Roeder, 51, was in jail yesterday on suspicion of murder, accused of shooting Tiller to death Sunday as the doctor served as an usher at his Lutheran church in Wichita.

Police said it appeared the gunman acted alone, and some antiabortion groups moved quickly to distance themselves from the killing. Outside Tiller's clinic, the Kansas Coalition for Life placed signs saying members had prayed for Tiller's change of heart, "not his murder."

In Washington, Attorney General Eric H. Holder Jr. ordered increased security yesterday at some clinics.

Roeder's ex-wife said his extreme antigovernment beliefs contributed to the breakup of their marriage more than a decade ago. And Roeder's brother said he suffered from mental illness at various times in his life.

"However, none of us ever saw Scott as a person capable of or willing to take another person's life," his brother, David, said in a statement. "Our deepest regrets, prayers and sympathy go out to the Tiller family during this terrible time."

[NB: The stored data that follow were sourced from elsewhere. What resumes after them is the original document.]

-- ==== Sys2Proof/Laws/State.lean ====
section
/-! SUPPORT. One lemma per field per update of the state, so that no proof unfolds a record update. -/

namespace Sys2Proof.Machine

section Updates

variable (s : State) (c d : Channel) (g : Segment) (o : Option Channel) (x : ClockSync) (y : Sharder)
  (i : List PortIn) (os : List PortOut) (st : Status) (r : Bytes) (op : Opcode)

@[simp] theorem setSeg_params : (s.setSeg c g).params = s.params := by cases c <;> rfl
@[simp] theorem setSeg_cs : (s.setSeg c g).cs = s.cs := by cases c <;> rfl
@[simp] theorem setSeg_fs : (s.setSeg c g).fs = s.fs := by cases c <;> rfl
@[simp] theorem setSeg_input : (s.setSeg c g).input = s.input := by cases c <;> rfl
@[simp] theorem setSeg_output : (s.setSeg c g).output = s.output := by cases c <;> rfl
@[simp] theorem setSeg_callout : (s.setSeg c g).sr.callout = s.sr.callout := by cases c <;> rfl
@[simp] theorem setSeg_seg_self : (s.setSeg c g).seg c = g := by cases c <;> rfl
theorem setSeg_seg : (s.setSeg c g).seg d = if d = c then g else s.seg d := by cases c <;> cases d <;> rfl
@[simp] theorem setSeg_setSeg (g' : Segment) : (s.setSeg c g).setSeg c g' = s.setSeg c g' := by cases c <;> rfl
@[simp] theorem setSeg_self : s.setSeg c (s.seg c) = s := by cases c <;> rfl

theorem setSeg_seg_of_ne {c d : Channel} (h : d ≠ c) : (s.setSeg c g).seg d = s.seg d := by
  rw [setSeg_seg, if_neg h]

@[simp] theorem setCallout_params : (s.setCallout o).params = s.params := rfl
@[simp] theorem setCallout_cs : (s.setCallout o).cs = s.cs := rfl
@[simp] theorem setCallout_fs : (s.setCallout o).fs = s.fs := rfl
@[simp] theorem setCallout_input : (s.setCallout o).input = s.input := rfl
@[simp] theorem setCallout_output : (s.setCallout o).output = s.output := rfl
@[simp] theorem setCallout_callout : (s.setCallout o).sr.callout = o := rfl
@[simp] theorem setCallout_seg : (s.setCallout o).seg c = s.seg c := by cases c <;> rfl

@[simp] theorem setCs_params : (s.setCs x).params = s.params := rfl
@[simp] theorem setCs_cs : (s.setCs x).cs = x := rfl
@[simp] theorem setCs_sr : (s.setCs x).sr = s.sr := rfl
@[simp] theorem setCs_fs : (s.setCs x).fs = s.fs := rfl
@[simp] theorem setCs_input : (s.setCs x).input = s.input := rfl
@[simp] theorem setCs_output : (s.setCs x).output = s.output := rfl
@[simp] theorem setCs_seg : (s.setCs x).seg c = s.seg c := by cases c <;> rfl

@[simp] theorem setFs_params : (s.setFs y).params = s.params := rfl
@[simp] theorem setFs_cs : (s.setFs y).cs = s.cs := rfl
@[simp] theorem setFs_sr : (s.setFs y).sr = s.sr := rfl
@[simp] theorem setFs_fs : (s.setFs y).fs = y := rfl
@[simp] theorem setFs_input : (s.setFs y).input = s.input := rfl
@[simp] theorem setFs_output : (s.setFs y).output = s.output := rfl
@[simp] theorem setFs_seg : (s.setFs y).seg c = s.seg c := by cases c <;> rfl
@[simp] theorem setFs_setFs (y' : Sharder) : (s.setFs y).setFs y' = s.setFs y' := rfl

@[simp] theorem setInput_params : (s.setInput i).params = s.params := rfl
@[simp] theorem setInput_cs : (s.setInput i).cs = s.cs := rfl
@[simp] theorem setInput_sr : (s.setInput i).sr = s.sr := rfl
@[simp] theorem setInput_fs : (s.setInput i).fs = s.fs := rfl
@[simp] theorem setInput_input : (s.setInput i).input = i := rfl
@[simp] theorem setInput_output : (s.setInput i).output = s.output := rfl
@[simp] theorem setInput_seg : (s.setInput i).seg c = s.seg c := by cases c <;> rfl

@[simp] theorem emit_params : (s.emit os).params = s.params := rfl
@[simp] theorem emit_cs : (s.emit os).cs = s.cs := rfl
@[simp] theorem emit_sr : (s.emit os).sr = s.sr := rfl
@[simp] theorem emit_fs : (s.emit os).fs = s.fs := rfl
@[simp] theorem emit_input : (s.emit os).input = s.input := rfl
@[simp] theorem emit_output : (s.emit os).output = s.output ++ os := rfl
@[simp] theorem emit_seg : (s.emit os).seg c = s.seg c := by cases c <;> rfl

@[simp] theorem respond_params : (s.respond st r).params = s.params := rfl
@[simp] theorem respond_cs : (s.respond st r).cs = s.cs := rfl
@[simp] theorem respond_sr : (s.respond st r).sr = s.sr := rfl
@[simp] theorem respond_fs : (s.respond st r).fs = s.fs := rfl
@[simp] theorem respond_input : (s.respond st r).input = s.input := rfl
@[simp] theorem respond_output : (s.respond st r).output = s.output ++ [.resp (st.byte :: r)] := rfl
@[simp] theorem respond_seg : (s.respond st r).seg c = s.seg c := by cases c <;> rfl

@[simp] theorem raise_params : (s.raise st op).params = s.params := rfl
@[simp] theorem raise_cs : (s.raise st op).cs = s.cs := rfl
@[simp] theorem raise_sr : (s.raise st op).sr = s.sr := rfl
@[simp] theorem raise_fs : (s.raise st op).fs = s.fs := rfl
@[simp] theorem raise_input : (s.raise st op).input = s.input := rfl
@[simp] theorem raise_output :
    (s.raise st op).output = s.output ++ [.resp (st.byte :: List.replicate op.resultLen 0)] := rfl
@[simp] theorem raise_seg : (s.raise st op).seg c = s.seg c := by cases c <;> rfl

end Updates

/-- Two states with equal registers, buffers and ports are equal. -/
theorem State.ext_fields {s t : State} (hp : s.params = t.params) (hc : s.cs = t.cs) (hg : ∀ c, s.seg c = t.seg c)
    (ho : s.sr.callout = t.sr.callout) (hf : s.fs = t.fs) (hi : s.input = t.input) (hx : s.output = t.output) :
    s = t := by
  obtain ⟨p, c, ⟨g0, g1, g2, o⟩, f, i, x⟩ := s
  obtain ⟨p', c', ⟨g0', g1', g2', o'⟩, f', i', x'⟩ := t
  have h0 := hg .ch0
  have h1 := hg .ch1
  have h2 := hg .ch2
  simp only [State.seg] at h0 h1 h2 hp hc ho hf hi hx
  subst h0 h1 h2 hp hc ho hf hi hx
  rfl

end Sys2Proof.Machine
end

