/-- What FinalEndsTheFrame asks of a state, its frame's next index, whether an extra shard is needed, k and p. -/
abbrev FinalCase (s : State) (next : Nat) (extra : Bool) (k p : Nat) : Prop :=
  s.fs.isOpen = true ∧ next = s.fs.nextIdx.toNat ∧
    extra = (!s.fs.heldValid ||
      decide (s.params.protoMaxPayload < (s.fs.rowlen.at (next - 1)).toNat + (8 + s.params.poseBytes))) ∧
    k = next + (if extra then 1 else 0) ∧ p = max 1 ((k + 19) / 20)

/-- FinalEndsTheFrame: a last shard that has just room for the view_info, one that has one byte too little, and a frame with
no shard. -/
theorem witness_final : (Inv roomy ∧ FinalCase roomy 1 false 1 1) ∧ (Inv tight ∧ FinalCase tight 1 true 2 1) ∧
    Inv opened ∧ FinalCase opened 0 true 1 1 :=
  ⟨⟨test_inv_roomy, by decide⟩, ⟨test_inv_tight, by decide⟩, test_inv_opened, by decide⟩

/-- FrameCarriesItsBytes: two slices, one of them empty. -/
theorem witness_frame : Inv fresh ∧ fresh.fs.isOpen = false ∧ ([(4, [1, 2, 3, 4, 5]), (16, [])] : List (U32 × Bytes)) ≠ [] ∧
    (∀ x ∈ ([(4, [1, 2, 3, 4, 5]), (16, [])] : List (U32 × Bytes)), x.1 ≠ 0 ∧ x.1.toNat ≤ fresh.params.protoMaxPayload) ∧
    (([(4, [1, 2, 3, 4, 5]), (16, [])] : List (U32 × Bytes)).map (fun x => (x.2.length + x.1.toNat - 1) / x.1.toNat)).sum + 1 ≤
      fresh.params.fsMaxShards :=
  ⟨test_inv_fresh, rfl, by decide, by decide, by decide⟩

/-- FieldChoiceOfTheReferenceCoder. -/
theorem witness_field_choice : ∃ t pre, fresh.params.coder = .reference ∧
    exec (.fsFinal 3 0 [0, 0, 0, 0]) (fresh.setFs ⟨true, 3, 0, 0, false, 0, [], []⟩) = .next t ∧
    t.output = [] ++ pre ++ [.resp (0x00 :: (le 4 1 ++ le 4 1 ++ le 4 0 ++ [8]))] ∧ (0x00 : Byte) ≠ 0x06 :=
  ⟨_, [.tx .data 0 [0, 3, 0, 0, 0, 0, 0, 0, 0, 0, 0, 0, 0, 0x07, 0, 0, 0, 0, 0, 0, 0, 0, 0, 0, 0, 0],
    .tx .parity 0 [0, 3, 0, 0, 0, 0, 0, 0, 0, 1, 0, 0, 0, 1, 0, 0, 0]], rfl, rfl, by decide +kernel, by decide⟩

/-- ParityByteIsItsColumnSum, at the last parity row of the largest frame that GF(2^8) has room for. -/
theorem witness_column : 243 + 13 ≤ 256 ∧ (List.replicate 243 [1] : List Bytes).length = 243 ∧
    (∀ row ∈ (List.replicate 243 [1] : List Bytes), row.length = 1) ∧ 12 < 13 ∧ 0 < 1 := by
  refine ⟨by decide, List.length_replicate, fun row h => ?_, by decide, by decide⟩
  rw [List.eq_of_mem_replicate h]
  rfl

/-- ParityWordIsItsColumnSum, at the last parity row of the smallest frame that needs GF(2^16). -/
theorem witness_word_column : 256 < 244 + 13 ∧ 244 + 13 ≤ 65536 ∧ (List.replicate 244 [1, 2] : List Bytes).length = 244 ∧
    (∀ row ∈ (List.replicate 244 [1, 2] : List Bytes), row.length = 2 * 1) ∧ 12 < 13 ∧ 0 < 1 := by
  refine ⟨by decide, by decide, List.length_replicate, fun row h => ?_, by decide, by decide⟩
  rw [List.eq_of_mem_replicate h]
  rfl

/-- FieldInverseIsUnique, WordFieldInverseIsUnique. -/
theorem witness_nonzero : (2 : BitVec 8) ≠ 0 ∧ (2 : BitVec 16) ≠ 0 := by decide

/-- AnyRowsRecoverTheData: two data rows and one parity row, of which the last two are known. -/
theorem witness_recover : ∃ a, 2 + 1 ≤ 256 ∧ AreRows 2 1 [[5], [6]] ∧ fecCoder .reference 2 1 1 [[5], [6]] = some a ∧
    ({1, 2} : Finset Nat).card = 2 ∧ ∀ i ∈ ({1, 2} : Finset Nat), i < 2 + 1 := ⟨_, by decide, by decide, rfl, by decide, by decide⟩

/-- AnyRowsRecoverTheDataOfLongFrames: the smallest frame that needs GF(2^16), all of whose data rows are known. -/
theorem witness_recover_long : ∃ a, 256 < 244 + 13 ∧ AreRows 244 2 (List.replicate 244 [1, 2]) ∧
    referenceCoder 244 13 2 (List.replicate 244 [1, 2]) = some a ∧ (Finset.range 244).card = 244 ∧
    ∀ i ∈ Finset.range 244, i < 244 + 13 := by
  refine ⟨_, by decide, ⟨List.length_replicate, fun row h => ?_⟩, by rw [referenceCoder, if_neg (by decide), if_pos (by decide)],
    Finset.card_range _, fun i hi => ?_⟩
  · rw [List.eq_of_mem_replicate h]; rfl
  · have := Finset.mem_range.mp hi; omega

/-- ResetActsAsPowerOn. -/
theorem witness_reset : ∃ t u, Inv busy ∧ exec .reset busy = .next t ∧
    runFrom 1 (t.setInput [.command [0x10, 7, 0, 0, 0, 0, 0, 0, 0]]) = some u := ⟨_, _, test_inv_busy, rfl, rfl⟩

/-- EchoTakeActsAsReply has no hypotheses; here its exchange is accepted (P2). -/
theorem test_echo_take : (next? (echoTake 1004300000 (le 4 0x00020003 ++ le32 1 ++ le64 1000000000 ++ le64 6002000000 ++
    le64 6002300000 ++ le64 0) busy)).map State.cs = some ⟨.settled, 1, 5000000000, 1000000000, 1004300000, 6002300000⟩ := by
  decide

/-- P2: the request message of the first exchange. -/
theorem test_echo_build : (next? (echoBuild 1000000000 fresh)).map (fun t => t.output.drop 2) = some [.resp ([0, 0x28, 0, 0, 0,
    0x03, 0, 0x02, 0, 0x01, 0, 0, 0, 0x00, 0xCA, 0x9A, 0x3B, 0, 0, 0, 0] ++ List.replicate 24 0)] := by decide

end Sys2Proof.Tests
end

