-- ==== Sys2Proof/Proofs/Params.lean ====
section
/-! PROOF. The parameters of an instance are fixed (spec/00_scope.md R8): no command, refusal or handler return writes them. -/

namespace Sys2Proof.Machine

@[simp] theorem withSr_params (s : State) (x : Reassembler) (o : List PortOut) : (withSr s x o).params = s.params := rfl

@[simp] theorem resetRegisters_params (s : State) : s.resetRegisters.params = s.params := rfl

@[simp] theorem raiseBadOpcode_params (s : State) : s.raiseBadOpcode.params = s.params := rfl

@[simp] theorem handlerReturn_params (s : State) : s.handlerReturn.params = s.params := by
  cases h : s.sr.callout with
  | none => rw [handlerReturn_of_none h]
  | some c => simp [handlerReturn_of_open h]

/-- The one command of the whole block is RESET (R91). -/
theorem eq_reset_of_agentOf_block {i : Instr} (h : Safety.agentOf i.opcode = .block) : i = .reset := by
  cases i with
  | reset => rfl
  | _ => cases h

/-- Each unit writes its own registers and the output alone, and RESET keeps the parameters too (R311). -/
theorem exec_keeps_params {i : Instr} {s t : State} (h : exec i s = .next t) : t.params = s.params := by
  cases unit : Safety.agentOf i.opcode with
  | hc =>
    obtain ⟨st, r, answers⟩ := exec_hc unit
    cases (answers s).symm.trans h
    simp
  | cs =>
    obtain ⟨_, st, r, -, ht, -⟩ := exec_cs unit rfl rfl h
    rw [ht]
    simp
  | sr =>
    obtain ⟨x, o, rfl, -⟩ := exec_sr unit rfl rfl h
    simp
  | fs =>
    obtain ⟨_, -, runs⟩ := exec_fs unit rfl rfl h
    exact runs.left.params
  | block =>
    obtain rfl := eq_reset_of_agentOf_block unit
    cases h
    simp

/-- A packet is executed or refused (R94, R95), and neither changes a parameter. -/
theorem runPacket_keeps_params {p : Bytes} {s t : State} (h : runPacket p s = .next t) : t.params = s.params := by
  rw [runPacket] at h
  split at h
  case h_1 => exact exec_keeps_params h
  case h_2 => cases h; simp
  case h_3 => cases h; simp

theorem nextEvent_keeps_params {s t : State} {e : PortIn} (h : s.nextEvent = some (e, t)) : t.params = s.params := by
  obtain ⟨rest, -, rfl⟩ := nextEvent_eq_some h
  simp

theorem step_keeps_params {s t : State} (h : step s = .next t) : t.params = s.params := by
  obtain ⟨-, idle⟩ | ⟨p, s1, taken, runs⟩ | ⟨s1, taken, returns⟩ := step_cases s
  · cases idle.symm.trans h
    rfl
  · exact (runPacket_keeps_params (runs.symm.trans h)).trans (nextEvent_keeps_params taken)
  · cases returns.symm.trans h
    exact (handlerReturn_params s1).trans (nextEvent_keeps_params taken)

/-- Settles O14, by what a step is: idle, the run of a packet, or the handler's return. -/
theorem parametersNeverChange : Obligations.ParametersNeverChange :=
  fun _ _ h => step_keeps_params h

end Sys2Proof.Machine
end

/-! PROOF. The invariant (spec/10_state.md R37, R38, R45, R57, R59) unit by unit: what a unit's registers must meet after one of
its commands, everything outside the unit being as it was. -/

namespace Sys2Proof.Machine

open Sys2Proof.Safety

/-! ### ClockSync -/

theorem truncId_lt (w : Nat) (v : U32) : (truncId w v).toNat < 2 ^ w := by
  rw [truncId, BitVec.toNat_ofNat]
  exact Nat.lt_of_le_of_lt (Nat.mod_le _ _) (Nat.mod_lt _ (Nat.two_pow_pos w))

/-- An id that W bits hold is its own truncation. -/
theorem truncId_of_lt {w : Nat} {v : U32} (h : v.toNat < 2 ^ w) : truncId w v = v := by
  rw [truncId, Nat.mod_eq_of_lt h, BitVec.ofNat_toNat, BitVec.setWidth_eq]

/-- A segment is part of the reassembler. -/
theorem seg_congr {s t : State} (sr : t.sr = s.sr) (c : Channel) : t.seg c = s.seg c := by
  cases c <;> simp only [State.seg, sr]

/-- A run that leaves the reassembler and the frame context as they were keeps the invariant if the echo id has W bits. -/
theorem inv_of_clockSync {s t : State} (h : Inv s) (params : t.params = s.params)
    (echo_id : t.cs.echoId.toNat < 2 ^ s.params.echoIdBits) (sr : t.sr = s.sr) (fs : t.fs = s.fs) : Inv t where
  params := params ▸ h.params
  echo_id := by rwa [params]
  segs := fun c => by
    rw [params, seg_congr sr]
    exact h.segs c
  callout := fun c => by
    rw [seg_congr sr, sr]
    exact h.callout c
  shards := by
    rw [params, fs]
    exact h.shards

/-- What differs in the ports alone meets the invariant. -/
theorem inv_of_ports {s t : State} (h : Inv s) (params : t.params = s.params) (cs : t.cs = s.cs) (sr : t.sr = s.sr)
    (fs : t.fs = s.fs) : Inv t :=
  inv_of_clockSync h params (cs ▸ h.echo_id) sr fs

theorem inv_setInput {s : State} (h : Inv s) (es : List PortIn) : Inv (s.setInput es) :=
  inv_of_ports h rfl rfl rfl rfl

theorem inv_respond {s : State} (h : Inv s) (st : Status) (r : Bytes) : Inv (s.respond st r) :=
  inv_of_ports h rfl rfl rfl rfl

theorem inv_raise {s : State} (h : Inv s) (st : Status) (op : Opcode) : Inv (s.raise st op) := inv_respond h _ _

/-! ### The reassembler -/

theorem sameOutside_setSeg (s : State) (c : Channel) (g : Segment) : SameOutsideChannel c s (s.setSeg c g) :=
  ⟨by simp, by simp, by simp, by simp, fun _ hd => setSeg_seg_of_ne s g hd⟩

theorem sameOutside_setCallout {s t : State} {c : Channel} (h : SameOutsideChannel c s t) (o : Option Channel) :
    SameOutsideChannel c s (t.setCallout o) :=
  ⟨h.params, h.cs, h.fs, h.input, fun d hd => (setCallout_seg t d o).trans (h.others d hd)⟩

theorem sameOutside_respond {s t : State} {c : Channel} (h : SameOutsideChannel c s t) (st : Status) (r : Bytes) :
    SameOutsideChannel c s (t.respond st r) :=
  ⟨h.params, h.cs, h.fs, h.input, fun d hd => (respond_seg t d st r).trans (h.others d hd)⟩

/-- SR_BEGIN of a length below SEG_CEILING (R182). -/
theorem segInv_begun {ceiling : Nat} {g : Segment} (h : SegInv ceiling g) {n : U32} (hn : n.toNat ≤ ceiling) :
    SegInv ceiling (g.begun n) where
  valid_le := Nat.zero_le _
  expected_le := by
    by_cases grows : g.capacity < n
    · simp [Segment.begun, grows]
    · have := BitVec.le_def.mp (BitVec.not_lt.mp grows)
      simpa [Segment.begun, grows] using this
  capacity_le := by
    by_cases grows : g.capacity < n
    · simpa [Segment.begun, grows] using hn
    · simpa [Segment.begun, grows] using h.capacity_le
  empty_lens := fun he => nomatch he
  complete_full := fun hc => nomatch hc
  buf_wf := h.buf_wf
  buf_inside := h.buf_inside
  written := fun o ho => absurd ho (Nat.not_lt_zero o)

/-- A segment that becomes EMPTY keeps its capacity and its buffer (R187, R188). -/
theorem segInv_emptied {ceiling : Nat} {g : Segment} (h : SegInv ceiling g) : SegInv ceiling g.emptied where
  valid_le := Nat.zero_le _
  expected_le := Nat.zero_le _
  capacity_le := h.capacity_le
  empty_lens := fun _ => ⟨rfl, rfl⟩
  complete_full := fun hc => nomatch hc
  buf_wf := h.buf_wf
  buf_inside := h.buf_inside
  written := fun o ho => absurd ho (Nat.not_lt_zero o)

/-- RESET keeps the buffer of a segment alone (R311, R312). -/
theorem segInv_cleared {ceiling : Nat} {g : Segment} (h : SegInv ceiling g) : SegInv ceiling g.cleared where
  valid_le := Nat.zero_le _
  expected_le := Nat.zero_le _
  capacity_le := Nat.zero_le _
  empty_lens := fun _ => ⟨rfl, rfl⟩
  complete_full := fun hc => nomatch hc
  buf_wf := h.buf_wf
  buf_inside := h.buf_inside
  written := fun o ho => absurd ho (Nat.not_lt_zero o)

/-- A run on one channel keeps the invariant if its segment meets it and is COMPLETE exactly where the run ends with its
transfer open, no other channel's transfer having been open (R57). -/
theorem inv_of_channel {s t : State} {c : Channel} (h : Inv s) (open_only : ∀ d, s.sr.callout = some d → d = c)
    (same : SameOutsideChannel c s t) (seg : SegInv s.params.segCeiling (t.seg c))
    (callout : t.sr.callout = if (t.seg c).state = .complete then some c else none) : Inv t where
  params := same.params ▸ h.params
  echo_id := by
    rw [same.params, same.cs]
    exact h.echo_id
  segs := fun d => by
    rw [same.params]
    by_cases hd : d = c
    · rwa [hd]
    · rw [same.others d hd]
      exact h.segs d
  callout := fun d => by
    rw [callout]
    by_cases hd : d = c
    · rw [hd]
      by_cases full : (t.seg c).state = .complete <;> simp [full]
    · have idle : (s.seg d).state ≠ .complete := fun full => hd (open_only d ((h.callout d).mp full))
      rw [same.others d hd]
      by_cases full : (t.seg c).state = .complete <;> simp [full, idle, Ne.symm hd]
  shards := by
    rw [same.params, same.fs]
    exact h.shards

/-- The handler's return keeps the invariant: its segment becomes EMPTY as the transfer ends (R55, R188). -/
theorem inv_handlerReturn {s : State} (h : Inv s) : Inv s.handlerReturn := by
  cases hc : s.sr.callout with
  | none => rwa [handlerReturn_of_none hc]
  | some c =>
    rw [handlerReturn_of_open hc]
    refine inv_of_channel (c := c) h (fun d hd => Option.some.inj (hd.symm.trans hc))
      (sameOutside_respond (sameOutside_setCallout (sameOutside_setSeg _ _ _) _) _ _) ?_ ?_
    · simpa using segInv_emptied (h.segs c)
    · simp [Segment.emptied]

/-- A command of the SR unit with no transfer open goes on and keeps the invariant (R182 to R188). -/
theorem exec_sr_keeps_inv {i : Instr} {s : State} (unit : agentOf i.opcode = .sr) (h : Inv s)
    (closed : s.sr.callout = none) : ∃ t, exec i s = .next t ∧ Inv t := by
  have none_open : ∀ {c} d, s.sr.callout = some d → d = c := fun d hd => by simp [closed] at hd
  cases i <;> try (cases unit; done)
  case srBegin b n =>
    simp only [exec, execSrBegin]
    split
    case h_1 => exact ⟨_, rfl, inv_raise h _ _⟩
    case h_2 c _ =>
      split
      case isTrue => exact ⟨_, rfl, inv_raise h _ _⟩
      case isFalse fits =>
        refine ⟨_, rfl, inv_of_channel (c := c) h none_open (sameOutside_respond (sameOutside_setSeg _ _ _) _ _) ?_ ?_⟩
        · simpa using segInv_begun (h.segs c) (by omega)
        · simp [Segment.begun, closed]
  case srFeed b d =>
    simp only [exec, execSrFeed]
    split
    case h_1 => exact ⟨_, rfl, inv_raise h _ _⟩
    case h_2 c _ =>
      split
      case isTrue =>
        split
        · exact ⟨_, rfl, inv_respond h _ _⟩
        · exact ⟨_, rfl, inv_raise h _ _⟩
      case isFalse begun =>
        split
        case isTrue =>
          refine ⟨_, rfl, inv_of_channel (c := c) h none_open (sameOutside_respond (sameOutside_setSeg _ _ _) _ _) ?_ ?_⟩
          · simpa using segInv_emptied (h.segs c)
          · simp [Segment.emptied, closed]
        case isFalse fits =>
          have room : (s.seg c).validLen.toNat + d.length ≤ (s.seg c).expectedLen.toNat := by
            have := (h.segs c).valid_le
            rw [Segment.room] at fits
            omega
          obtain ⟨t, _, fed, same, -, -, -, -, -, -, seg, ending⟩ := feed_of_room (h.segs c) room
          refine ⟨t, by rw [fed]; rfl, inv_of_channel h none_open same seg ?_⟩
          have not_full : (s.seg c).state ≠ .complete := fun full => by
            simpa [closed] using (h.callout c).mp full
          split at ending
          · rw [ending.1, ending.2.1, if_pos rfl]
          · rw [ending.1, ending.2.1, if_neg not_full, closed]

Roeder's family life began unraveling more than a decade ago when he got involved with antigovernment groups, and then became "very religious in an Old Testament, eye-for-an-eye way," his former wife, Lindsey Roeder, told the Associated Press.

"The antitax stuff came first, and then it grew and grew. He became very antiabortion," said Lindsey Roeder, who was married to Scott Roeder for 10 years but "strongly disagrees with his beliefs."

"That's all he cared about . . . antiabortion. 'The church is this. God is this,' " she said.

Lindsey Roeder said that the early years of the marriage were good and that Scott Roeder worked in an envelope factory. She said he moved out of their home after he became involved with the Freemen movement, an antigovernment group that discouraged the paying of taxes. The Roeders have one son, now 22. "When he moved out in 1994, I thought he was over the edge with that stuff," his ex-wife said. "He started falling apart."

More recently, someone using the name Scott Roeder had posted comments about Tiller on antiabortion Web sites, including one that referred to the doctor as the "concentration camp Mengele of our day" - a reference to the Nazi doctor who performed ghastly medical experiments on Jews and others at Auschwitz. The posting said Tiller "needs to be stopped before he and those who protect him bring judgment upon our nation."

In another posting, on an Operation Rescue Web site, Roeder suggested a visit to Tiller's church to "have much more of a presence and possibly ask questions of the Pastor, Deacons, Elders and members while there."

As more details of Roeder's life emerged yesterday, the antiabortion movement found itself on the defensive, with prominent leaders delicately distancing themselves from the accused killer while positioning their stand against abortion as one shared by a majority of Americans.

Already reeling from the failure to dominate last year's election and worried their cause won't be at the center of the hearings on President Obama's first Supreme Court nominee, antiabortion leaders feared that backlash from Tiller's murder could temporarily silence the abortion debate.

"In the immediate future, it makes it difficult to even speak about an issue we've been speaking about for 365 days a year," said Mary Kay Culp, executive director of Kansans for Life.

Kansans for Life and Operation Rescue, which is also based in Kansas, said Roeder did not belong or donate to either group.

Operation Rescue condemned the killing as vigilantism and "a cowardly act." But its founder, Randall Terry, stressed that the antiabortion movement should not tone down its rhetoric. He said that the gunman was wrong to kill Tiller, 67, but that abortion opponents bear no responsibility for the action.

Tiller was "a mass murderer and horrifically, he reaped what he sowed," Terry told the National Press Club in Washington.